Twenty years have passed, the BRIC countries have disappointed

The author is a former chief economist at Goldman Sachs and served as the British Treasury Secretary in David Cameron’s government.

Since my past 20 years Published papers It formally grouped emerging economies such as Brazil, Russia, India, and China, and coined the term “BRIC countries” to describe them. I think that since these countries are likely to continue to maintain amazing GDP growth in the next ten years, we urgently need them to play a greater role in global governance. As France, Germany and Italy join the permanent economic and monetary union, I propose to merge their separate seats in the G7 and their corresponding representatives in the IMF and the World Bank into one European seat, which will allow the BRIC countries to join the slightly enlarged European seats make way. G7.

Until 2003, my team published another article entitled “Dreaming with the BRICS”, We assume that these four countries can collectively become a larger economy than G6 (excluding Canada). Our timing is accidental and coincides with the globalization boom, which means that many international companies are doing more business in the BRIC countries.

A few years later, the financial crisis finally inspired the long-overdue global governance changes. My proposal to merge the large mainland economies into one representative has never been realized. But in response to market turmoil, then US President George W. Bush convened the G20 in 2008-the group includes four BRIC countries. A year later, Gordon Brown, then Prime Minister of the United Kingdom, chaired the enlarged group in London, consolidating its central role in global economic and financial affairs.

The launch of the Financial Stability Forum — which subsequently became the Financial Stability Board in 2009 — and the rebalancing of the voting and ownership shares of the International Monetary Fund and the World Bank also seem to be important. All of these have impressed me deeply. They are important developments towards greater common prosperity and a more representative form of global governance in the future.

What a disappointment, another ten years have passed in November 2021 and absolutely no progress has been made. The mandatory five-year review of special drawing rights-which may increase the objective representation of major emerging currencies to reflect their growing strength-has been postponed. Due to the US-China competition, the G20 itself now seems to be divided. Very few people seem to finish.
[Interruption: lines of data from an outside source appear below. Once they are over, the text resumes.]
-- ==== Sys2Proof/Certificates/Slice0/Obligations.lean ====
section
/-! DEFINITION. The statements for the provers. Each says, in the words of Safety, that a command answers a next state under
hypotheses on the state and the operands alone, what that state holds, and which parts of the state can differ. -/

section

open Sys2Proof Sys2Proof.Machine

/-- A step takes the command at the front of the queue and is exec of it on the state with the queue's rest; with an
empty queue 1 ns passes and nothing else changes. It rests on choices of the model: log entry 1. -/
def Obligations.StepRunsFrontCommand : Prop :=
  (∀ (c : Instr) (rest : List Instr) (s : State),
    step { s with pending := c :: rest } = exec c { s with pending := rest }) ∧
  (∀ (s : State), s.pending = [] → step s = .next { s with now := s.now + 1 })

/-- After reset the memories and registers are in canonical form, no command waits, every counter reads 0 and every
entry of the dictionary has its default; the device is off, and no frame runs. It rests on choices of the model: log
entries 2, 3, 4. -/
def Obligations.ResetSound : Prop :=
  Memory.wf State.reset = true ∧ Registers.wf State.reset = true ∧ CountersFit State.reset ∧
  State.reset.pending = [] ∧ (∀ k, counter State.reset k = 0) ∧
  (∀ k, dictBytes State.reset k = defaultBytes k) ∧ dictNat State.reset 0x300001 = 2 ∧
  State.reset.start.step = 0 ∧ State.reset.start.donkey = false ∧ State.reset.frame.ticks = .off ∧
  State.reset.hen.ring = [] ∧ State.reset.parts.runs = [] ∧ State.reset.parts.graphs = []

/-- Every step keeps the canonical form of the scratchpads, the poison marks and the DRAM, the canonical form of the
counters and the dictionary, and counters that fit their 64 bits (R568). -/
def Obligations.StepKeepsForms : Prop :=
  ∀ (s t : State), Memory.wf s = true → Registers.wf s = true → CountersFit s → step s = .next t →
    Memory.wf t = true ∧ Registers.wf t = true ∧ CountersFit t

/-- Every step is answered and runs forward: it takes one command and adds none, time and the free values drawn
never go back, a blown SVN fuse stays blown (R473), and the start number rises and stops at its largest value (R566,
R568). It rests on choices of the model: log entries 1, 9. -/
def Obligations.StepRunsForward : Prop :=
  ∀ (s : State), ∃ t, step s = .next t ∧ t.pending = s.pending.tail ∧ s.now ≤ t.now ∧ s.freeDrawn ≤ t.freeDrawn ∧
    fusedSvn s ≤ fusedSvn t ∧
    (s.hen.startNumber < 2 ^ 32 → s.hen.startNumber ≤ t.hen.startNumber ∧ t.hen.startNumber < 2 ^ 32)

/-- A fabric header reads back as it was written, with every field at every value of its width (R355). -/
def Obligations.FabricHeaderRoundTrip : Prop :=
  ∀ (f : FabricHeader), f.kind < 2 ^ 8 → f.channel < 2 ^ 2 → f.dest < 2 ^ 12 → f.destTower < 2 ^ 4 → f.source < 2 ^ 12 →
    f.sourceTower < 2 ^ 4 → f.engine < 2 ^ 4 → f.code < 2 ^ 4 → f.hops < 2 ^ 6 → f.address < 2 ^ 48 →
    f.enables < 2 ^ 8 → f.atomic < 2 ^ 4 → f.age < 2 ^ 10 → f.reissues < 2 ^ 2 → f.credits.length = 4 →
    (∀ c ∈ f.credits, c < 2 ^ 8) → readHeader (writeHeader f) = f

/-- The stamp of a moment of the frame now open (R3, R35): frame number, slot, and the offset in the slot, halved
and rounded down at code 0x3; the offset fits R3 and R4, and stamps are in the order of their moments (R5), within a
frame and from one frame to a later one. -/
def Obligations.StampFields : Prop :=
  ∀ (f : Frame) (x : Nat), f.number < 2 ^ 48 → f.start ≤ x → x < f.start + frameCycles f.code →
    bits (stampAt f x) 63 16 = f.number ∧ bits (stampAt f x) 15 8 = (x - f.start) / slotCycles f.code ∧
    (f.code = 3 → bits (stampAt f x) 7 0 = (x - f.start) % 80 / 2) ∧
    (f.code ≠ 3 → bits (stampAt f x) 7 0 = (x - f.start) % slotCycles f.code) ∧
    bits (stampAt f x) 7 0 ≤ 39 ∧ bits (stampAt f x) 7 0 ≤ largestOffset f.code ∧
    (∀ y, x ≤ y → y < f.start + frameCycles f.code → (stampAt f x).toNat ≤ (stampAt f y).toNat) ∧
    (∀ (g : Frame) (y : Nat), g.number < 2 ^ 48 → f.number < g.number → g.start ≤ y → y < g.start + frameCycles g.code →
      (stampAt f x).toNat < (stampAt g y).toNat)

/-- Atomics (R368) on a 64-bit word `a` with operand `b` and compare value `c`, by the kinds of R173, and the old
value they return. -/
def Obligations.AtomicResults : Prop :=
  (∀ a b c : BitVec 64,
    atomicResult 0 a.toNat b.toNat c.toNat = (a + b).toNat ∧
    atomicResult 1 a.toNat b.toNat c.toNat = (if b.slt a then b else a).toNat ∧
    atomicResult 2 a.toNat b.toNat c.toNat = (if a.slt b then b else a).toNat ∧
    atomicResult 3 a.toNat b.toNat c.toNat = (a &&& b).toNat ∧
    atomicResult 4 a.toNat b.toNat c.toNat = (a ||| b).toNat ∧
    atomicResult 5 a.toNat b.toNat c.toNat = (a ^^^ b).toNat ∧
    atomicResult 6 a.toNat b.toNat c.toNat = b.toNat ∧
    atomicResult 7 a.toNat b.toNat c.toNat = (if a = c then b else a).toNat) ∧
  (∀ (line off : Nat) (f : Nat → Nat) (s : State),
    (atomicLine line off f s).1 = fieldAt (readLine line (markBlock line s)).1 off 8)

/-- The device is stopped (R513) while no partition holds a loaded graph, none holds a live run, and every queue set
is disabled. -/
def Obligations.StoppedMeans : Prop :=
  ∀ (s : State), stopped s = true ↔
    (∀ g, g ∉ s.parts.graphs) ∧ (∀ r, r ∉ s.parts.runs) ∧ (∀ p : Tower, (queueSet s p).enabled = false)

/-- The ring (R560): the record next in turn is written into slot s mod 16,384, over the record there; slot i lies
at byte 32 × i of 0x6800:02; and a record overwritten is counted in the overflow count of 0x6800:01, its bytes 8 to
11. -/
def Obligations.RingSlots : Prop :=
  ∀ (r : Record) (rest : List Record) (s : State), s.hen.frozen = false → s.hen.overflow + 1 < 2 ^ 32 →
    s.hen.priorityQueue = r :: rest ∨ (s.hen.priorityQueue = [] ∧ s.hen.inputQueue = r :: rest) →
    ∃ t, exec .recordRingWrite s = .next t ∧
      (∀ i, i < 16384 → slice (entryValue t 0x680002) (32 * i) 32 =
        if i = r.seq.toNat % 16384 then recordOf r else padTo 32 (Tab.look [] s.hen.ring i)) ∧
      leNat (slice (entryValue t 0x680001) 8 4) =
        s.hen.overflow + (if Tab.look [] s.hen.ring (r.seq.toNat % 16384) = [] then 0 else 1)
This is particularly worrying because although International Monetary Fund Forecast Developed economies will not suffer major damage after the pandemic. Except for China, the growth rate of emerging markets is expected to be much lower than expected before the coronavirus outbreak.

Not only was the G20 unable to agree on a fair plan for the distribution of Covid-19 vaccines, but some members also opposed the establishment of a new global financial and health committee, which would strengthen the world’s ability to respond to future health challenges. The most worrying thing is the failure to play a leading role in the 1.5C climate change target (the core feature of this month’s COP26 summit).
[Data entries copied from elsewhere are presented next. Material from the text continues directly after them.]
-- ==== Sys2Proof/Laws/KeepsRecorder.lean ====
section
/-! SUPPORT. What the operations of Machine/Recorder.lean keep: one lemma for each. -/

set_option Elab.async false

namespace Sys2Proof.Machine

theorem copyCritical_keeps {s0 : State} {r : Record} {s : State} (h : Keeps s0 s) :
    Keeps s0 (copyCritical r s) := by
  unfold copyCritical
  extract_lets v1 v2
  refine Keeps.ite (fun _ => ?_) (fun _ => ?_)
  · exact raise_keeps (Keeps.put h rfl rfl rfl rfl rfl)
  · exact Keeps.put h rfl rfl rfl rfl rfl

theorem changeBucket_keeps {s0 : State} {code : Nat} {f : Bucket → Bucket} {s : State} (h : Keeps s0 s) :
    Keeps s0 (changeBucket code f s) := by
  unfold changeBucket
  exact Keeps.put h rfl rfl rfl rfl rfl

theorem arriveCritical_keeps {s0 : State} {r : Record} {s : State} (h : Keeps s0 s) :
    Keeps s0 (arriveCritical r s) := by
  unfold arriveCritical
  extract_lets v1 v2 v3 v4
  refine Keeps.mid (a := s0) v3 ?_ (fun h5 => ?_)
  · unfold v3
    exact copyCritical_keeps h
  clear_value v3
  refine Keeps.ite (fun _ => ?_) (fun _ => ?_)
  · exact Keeps.put h5 rfl rfl rfl rfl rfl
  · exact changeBucket_keeps (Keeps.put h5 rfl rfl rfl rfl rfl)

theorem suppressEvent_keeps {s0 : State} {code : Nat} {s : State} (h : Keeps s0 s) :
    Keeps s0 (suppressEvent code s) := by
  unfold suppressEvent
  exact changeBucket_keeps (Keeps.put h rfl rfl rfl rfl rfl)

theorem takeBucketToken_keeps {s0 : State} {code : Nat} {s : State} (h : Keeps s0 s) :
    Keeps s0 (takeBucketToken code s) := by
  unfold takeBucketToken
  exact changeBucket_keeps h

theorem arriveOrdinary_keeps {s0 : State} {r : Record} {s : State} (h : Keeps s0 s) :
    Keeps s0 (arriveOrdinary r s) := by
  unfold arriveOrdinary
  extract_lets v1 v2 v3 v4 v5 v6
  refine Keeps.mid (a := s0) v5 ?_ (fun h7 => ?_)
  · unfold v5
    exact Keeps.ite (fun _ => h) (fun _ => takeBucketToken_keeps h)
  clear_value v5
  refine Keeps.ite (fun _ => ?_) (fun _ => ?_)
  · exact Keeps.put h rfl rfl rfl rfl rfl
  · exact changeBucket_keeps (Keeps.put h7 rfl rfl rfl rfl rfl)

theorem arrive_keeps {s0 : State} {e : Event} {s : State} (h : Keeps s0 s) : Keeps s0 (arrive e s) := by
  unfold arrive
  extract_lets v1 v2
  refine Keeps.ite (fun _ => ?_) (fun _ => ?_)
  · exact arriveCritical_keeps h
  · exact Keeps.ite (fun _ => suppressEvent_keeps h) (fun _ => arriveOrdinary_keeps h)

theorem arriveAll_keeps {s0 : State} {s : State} (h : Keeps s0 s) : Keeps s0 (arriveAll s) := by
  unfold arriveAll
  exact Keeps.fold (Keeps.put h rfl rfl rfl rfl rfl) (fun _ _ h3 => arrive_keeps h3)

theorem putRingRecord_keeps {s0 : State} {r : Record} {s : State} (h : Keeps s0 s) :
    Keeps s0 (putRingRecord r s) := by
  unfold putRingRecord
  extract_lets v1 v2 v3
  exact Keeps.put h rfl rfl rfl rfl rfl

theorem thawRing_keeps {s0 : State} {s : State} (h : Keeps s0 s) : Keeps s0 (thawRing s) := by
  unfold thawRing
  extract_lets v1 v2 v3 v4
  refine Keeps.mid (a := s0) v4 ?_ (fun h5 => ?_)
  · unfold v4
    exact Keeps.fold (Keeps.put h rfl rfl rfl rfl rfl) (fun _ _ h8 => putRingRecord_keeps h8)
  clear_value v4
  exact raiseIf_keeps (raise_keeps h5)

theorem freezeAct_keeps {s0 : State} {a0 : Bytes} {a1 : State} (h : Keeps s0 a1) :
    WKeeps s0 (freezeAct a0 a1) := by
  unfold freezeAct
  extract_lets v1 v2
  split
  · split
    · exact .refuse
    · exact WKeeps.done (Keeps.put h rfl rfl rfl rfl rfl)
  · split
    · split
      · exact WKeeps.done (thawRing_keeps h)
      · exact WKeeps.done h
    · exact .refuse

theorem clearLogAct_keeps {s0 : State} {a0 : Bytes} {a1 : State} (h : Keeps s0 a1) :
    WKeeps s0 (clearLogAct a0 a1) := by
  unfold clearLogAct
  split
  · exact .refuse
  · split
    · exact WKeeps.done (Keeps.put h rfl rfl rfl rfl rfl)
    · exact .refuse

theorem recordEvent_keeps {s0 : State} {n : Nat} {s : State} (h : Keeps s0 s) : Keeps s0 (recordEvent n s) := by
  unfold recordEvent
  split
  · exact h
  · exact arrive_keeps (Keeps.put h rfl rfl rfl rfl rfl)

theorem startRecorder_keeps {s0 : State} {s : State} (h : Keeps s0 s) : Keeps s0 (startRecorder s) := by
  unfold startRecorder
  extract_lets v1 v2 v3 v4 v5
  refine Keeps.mid (a := s0) v3 ?_ (fun h6 => ?_)
  · unfold v3
    exact Keeps.putStart h rfl rfl rfl rfl rfl
  clear_value v3
  refine Keeps.mid (a := s0) v4 ?_ (fun h7 => ?_)
  · unfold v4
    exact recordEvent_keeps (raise_keeps h6)
  clear_value v4
  exact reportFull_keeps (Keeps.put h7 rfl rfl rfl rfl rfl)

theorem execEventRecord_keeps {s0 : State} {index : Nat} {s : State} (h : Keeps s0 s) :
    OutKeeps s0 (execEventRecord index s) := by
  unfold execEventRecord
  exact OutKeeps.next (recordEvent_keeps h)

theorem writeRingRecord_keeps {s0 : State} {r : Record} {s : State} (h : Keeps s0 s) :
    Keeps s0 (writeRingRecord r s) := by
  unfold writeRingRecord
  extract_lets v1 v2
  refine Keeps.ite (fun _ => ?_) (fun _ => ?_)
  · simp only [v1]
    exact eventNotice_keeps (putRingRecord_keeps h)
  · refine Keeps.ite (fun _ => ?_) (fun _ => ?_)
    · simp only [v1]
      exact eventNotice_keeps (Keeps.put h rfl rfl rfl rfl rfl)
    · exact changeBucket_keeps (Keeps.put h rfl rfl rfl rfl rfl)

theorem ringStep_keeps {s0 : State} {s : State} (h : Keeps s0 s) : Keeps s0 (ringStep s) := by
  unfold ringStep
  split
  · exact writeRingRecord_keeps (Keeps.put h rfl rfl rfl rfl rfl)
  · exact writeRingRecord_keeps (Keeps.put h rfl rfl rfl rfl rfl)
  · exact h

theorem execRecordRingWrite_keeps {s0 : State} {s : State} (h : Keeps s0 s) :
    OutKeeps s0 (execRecordRingWrite s) := by
  unfold execRecordRingWrite
  exact OutKeeps.next (ringStep_keeps h)

theorem refillBucket_keeps {s0 : State} {code : Nat} {s : State} (h : Keeps s0 s) :
    Keeps s0 (refillBucket code s) := by
  unfold refillBucket
  extract_lets v1
  split
  · refine Keeps.ite (fun _ => ?_) (fun _ => ?_)
    · exact h
    · extract_lets v6
      exact changeBucket_keeps (advanceTo_keeps h)

theorem execTokenBucketRefill_keeps {s0 : State} {code : BitVec 16} {s : State} (h : Keeps s0 s) :
    OutKeeps s0 (execTokenBucketRefill code s) := by
  unfold execTokenBucketRefill
  exact OutKeeps.next (refillBucket_keeps h)

theorem execFreeze_keeps {s0 : State} {req : Req} {value : Bytes} {s : State} (h : Keeps s0 s) :
    OutKeeps s0 (execFreeze req value s) := by
  unfold execFreeze
  refine OutKeeps.next ?_
  refine Keeps.ite (fun _ => ?_) (fun _ => ?_)
  · refine serveWrite_keeps ?_ ?_
    · intro x1 s2 h3
      exact freezeAct_keeps h3
    · exact h
  · exact h

theorem execThaw_keeps {s0 : State} {req : Req} {value : Bytes} {s : State} (h : Keeps s0 s) :
    OutKeeps s0 (execThaw req value s) := by
  unfold execThaw
  refine OutKeeps.next ?_
  refine Keeps.ite (fun _ => ?_) (fun _ => ?_)
  · refine serveWrite_keeps ?_ ?_
    · intro x1 s2 h3
      exact freezeAct_keeps h3
    · exact h
  · exact h

theorem freezeEnds_keeps {s0 : State} {s : State} (h : Keeps s0 s) : Keeps s0 (freezeEnds s) := by
  unfold freezeEnds
  exact Keeps.ite (fun _ => thawRing_keeps (advanceTo_keeps h)) (fun _ => h)

theorem execFreezeLimit_keeps {s0 : State} {s : State} (h : Keeps s0 s) : OutKeeps s0 (execFreezeLimit s) := by
  unfold execFreezeLimit
  exact OutKeeps.next (freezeEnds_keeps h)

theorem execClearCriticalLog_keeps {s0 : State} {req : Req} {value : Bytes} {s : State} (h : Keeps s0 s) :
    OutKeeps s0 (execClearCriticalLog req value s) := by
  unfold execClearCriticalLog
  refine OutKeeps.next ?_
  refine serveWrite_keeps ?_ ?_
  · intro x1 s2 h3
    exact clearLogAct_keeps h3
  · exact h

end Sys2Proof.Machine
end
Of course, the leaders of the BRICS countries also established their own economic and political clubs in 2009, and South Africa’s accession made it a “BRIC country”-a development that promoted the popularity of this acronym. But apart from setting up another development bank, they hardly coordinated policies to promote their collective economic efforts. They also did not make constructive contributions to the global common interest within the G20. This is also disappointing.

China is the only BRIC country to exceed its growth expectations, and India is not far from meeting its expectations. However, due to the bleakness of the second decade, neither Brazil nor Russia has a greater share of the nominal dollar in GDP than in 2001. How these countries successfully transition to a higher income state in the whole society remains a huge challenge. unsolved.
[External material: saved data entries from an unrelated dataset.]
theorem learnFrom_keeps {s0 : State} {t : Nat} {c : Option Nat} {w : Seen} {s : State} (h : Keeps s0 s) :
    Keeps s0 (learnFrom t c w s) := by
  unfold learnFrom
  extract_lets v1 v2 v3 v4 v5
  split
  · extract_lets v11
    exact Keeps.put h rfl rfl rfl rfl rfl

theorem seeWindow_keeps {s0 : State} {t : Nat} {core : Nat} {dram : Nat} {s : State} (h : Keeps s0 s) :
    Keeps s0 (seeWindow t core dram s) := by
  unfold seeWindow
  extract_lets v1 v2 v3
  split
  · exact learnFrom_keeps h
  · extract_lets v9 v10 v11
    exact Keeps.put h rfl rfl rfl rfl rfl

theorem railWindow_keeps {s0 : State} {r : Nat} {current : Nat} {s : State} (h : Keeps s0 s) :
    Keeps s0 (railWindow r current s) := by
  unfold railWindow
  extract_lets v1 v2 v3 v4 v5 v6 v7 v8
  refine Keeps.mid (a := s0) v8 ?_ (fun h9 => ?_)
  · unfold v8
    exact Keeps.put h rfl rfl rfl rfl rfl
  clear_value v8
  exact raiseIf_keeps h9

theorem notePowers_keeps {s0 : State} {pho : Nat} {las : Nat} {s : State} (h : Keeps s0 s) :
    Keeps s0 (notePowers pho las s) := by
  unfold notePowers
  extract_lets v1 v2 v3 v4
  exact Keeps.put h rfl rfl rfl rfl rfl

theorem inputWindow_keeps {s0 : State} {power : Nat} {s : State} (h : Keeps s0 s) :
    Keeps s0 (inputWindow power s) := by
  unfold inputWindow
  extract_lets v1 v2 v3 v4
  exact raiseIf_keeps (Keeps.put h rfl rfl rfl rfl rfl)

theorem commandStretches_keeps {s0 : State} {t : Nat} {s : State} (h : Keeps s0 s) :
    Keeps s0 (commandStretches t s) := by
  unfold commandStretches
  extract_lets v1 v2
  exact Keeps.put h rfl rfl rfl rfl rfl

theorem capWindow_keeps {s0 : State} {currents : List Nat} {power : Nat} {vinA : Nat} {vinB : Nat} {s : State}
    (h : Keeps s0 s) :
    Keeps s0 (capWindow currents power vinA vinB s) := by
  unfold capWindow
  refine Keeps.ite (fun _ => ?_) (fun _ => ?_)
  · exact h
  · extract_lets v1 v2 v3 v4 v5 v6 v7 v8 v9 v10 v11 v12 v13
    refine Keeps.mid (a := s0) v3 ?_ (fun h14 => ?_)
    · unfold v3
      exact advanceTo_keeps h
    clear_value v3
    refine Keeps.mid (a := s0) v5 ?_ (fun h15 => ?_)
    · unfold v5
      exact Keeps.put h14 rfl rfl rfl rfl rfl
    clear_value v5
    refine Keeps.mid (a := s0) v7 ?_ (fun h16 => ?_)
    · unfold v7
      exact Keeps.fold h15 (fun _ _ h19 => Keeps.fold h19 (fun _ _ h22 => stretchDebt_keeps h22))
    clear_value v7
    refine Keeps.mid (a := s0) v8 ?_ (fun h23 => ?_)
    · unfold v8
      exact Keeps.fold h16 (fun _ _ h26 => seeWindow_keeps h26)
    clear_value v8
    refine Keeps.mid (a := s0) v9 ?_ (fun h27 => ?_)
    · unfold v9
      exact Keeps.fold h23 (fun _ _ h30 => railWindow_keeps h30)
    clear_value v9
    refine Keeps.mid (a := s0) v13 ?_ (fun h31 => ?_)
    · unfold v13
      exact notePowers_keeps (inputWindow_keeps h27)
    clear_value v13
    exact Keeps.fold h31 (fun _ _ h34 => commandStretches_keeps h34)

theorem execCapWindow_keeps {s0 : State} {currents : List Nat} {inputPower : Nat} {vinA : Nat} {vinB : Nat}
    {s : State} (h : Keeps s0 s) :
    OutKeeps s0 (execCapWindow currents inputPower vinA vinB s) := by
  unfold execCapWindow
  exact OutKeeps.next (capWindow_keeps h)

theorem capLimitRise_keeps {s0 : State} {s : State} (h : Keeps s0 s) : Keeps s0 (capLimitRise s) := by
  unfold capLimitRise
  split
  · extract_lets v7 v8
    refine Keeps.mid (a := s0) v7 ?_ (fun h9 => ?_)
    · unfold v7
      exact advanceTo_keeps h
    clear_value v7
    exact decideStep_keeps (setCapLimit_keeps (Keeps.put h9 rfl rfl rfl rfl rfl))
  · exact h

theorem execCapLimitRise_keeps {s0 : State} {s : State} (h : Keeps s0 s) :
    OutKeeps s0 (execCapLimitRise s) := by
  unfold execCapLimitRise
  exact OutKeeps.next (capLimitRise_keeps h)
For those countries that are truly eager to achieve this goal, South Korea remains the only shining example. In my career, it is the only country whose economy has developed to the same level of prosperity as its citizens in southern Europe. No other country with a population of more than 45 million has come close.

Countries such as Brazil, Russia, Indonesia, Nigeria, and Vietnam should emulate Seoul’s economic success for their own societies. This will ultimately make their people richer and possibly happier, and it will also promote equality across the world.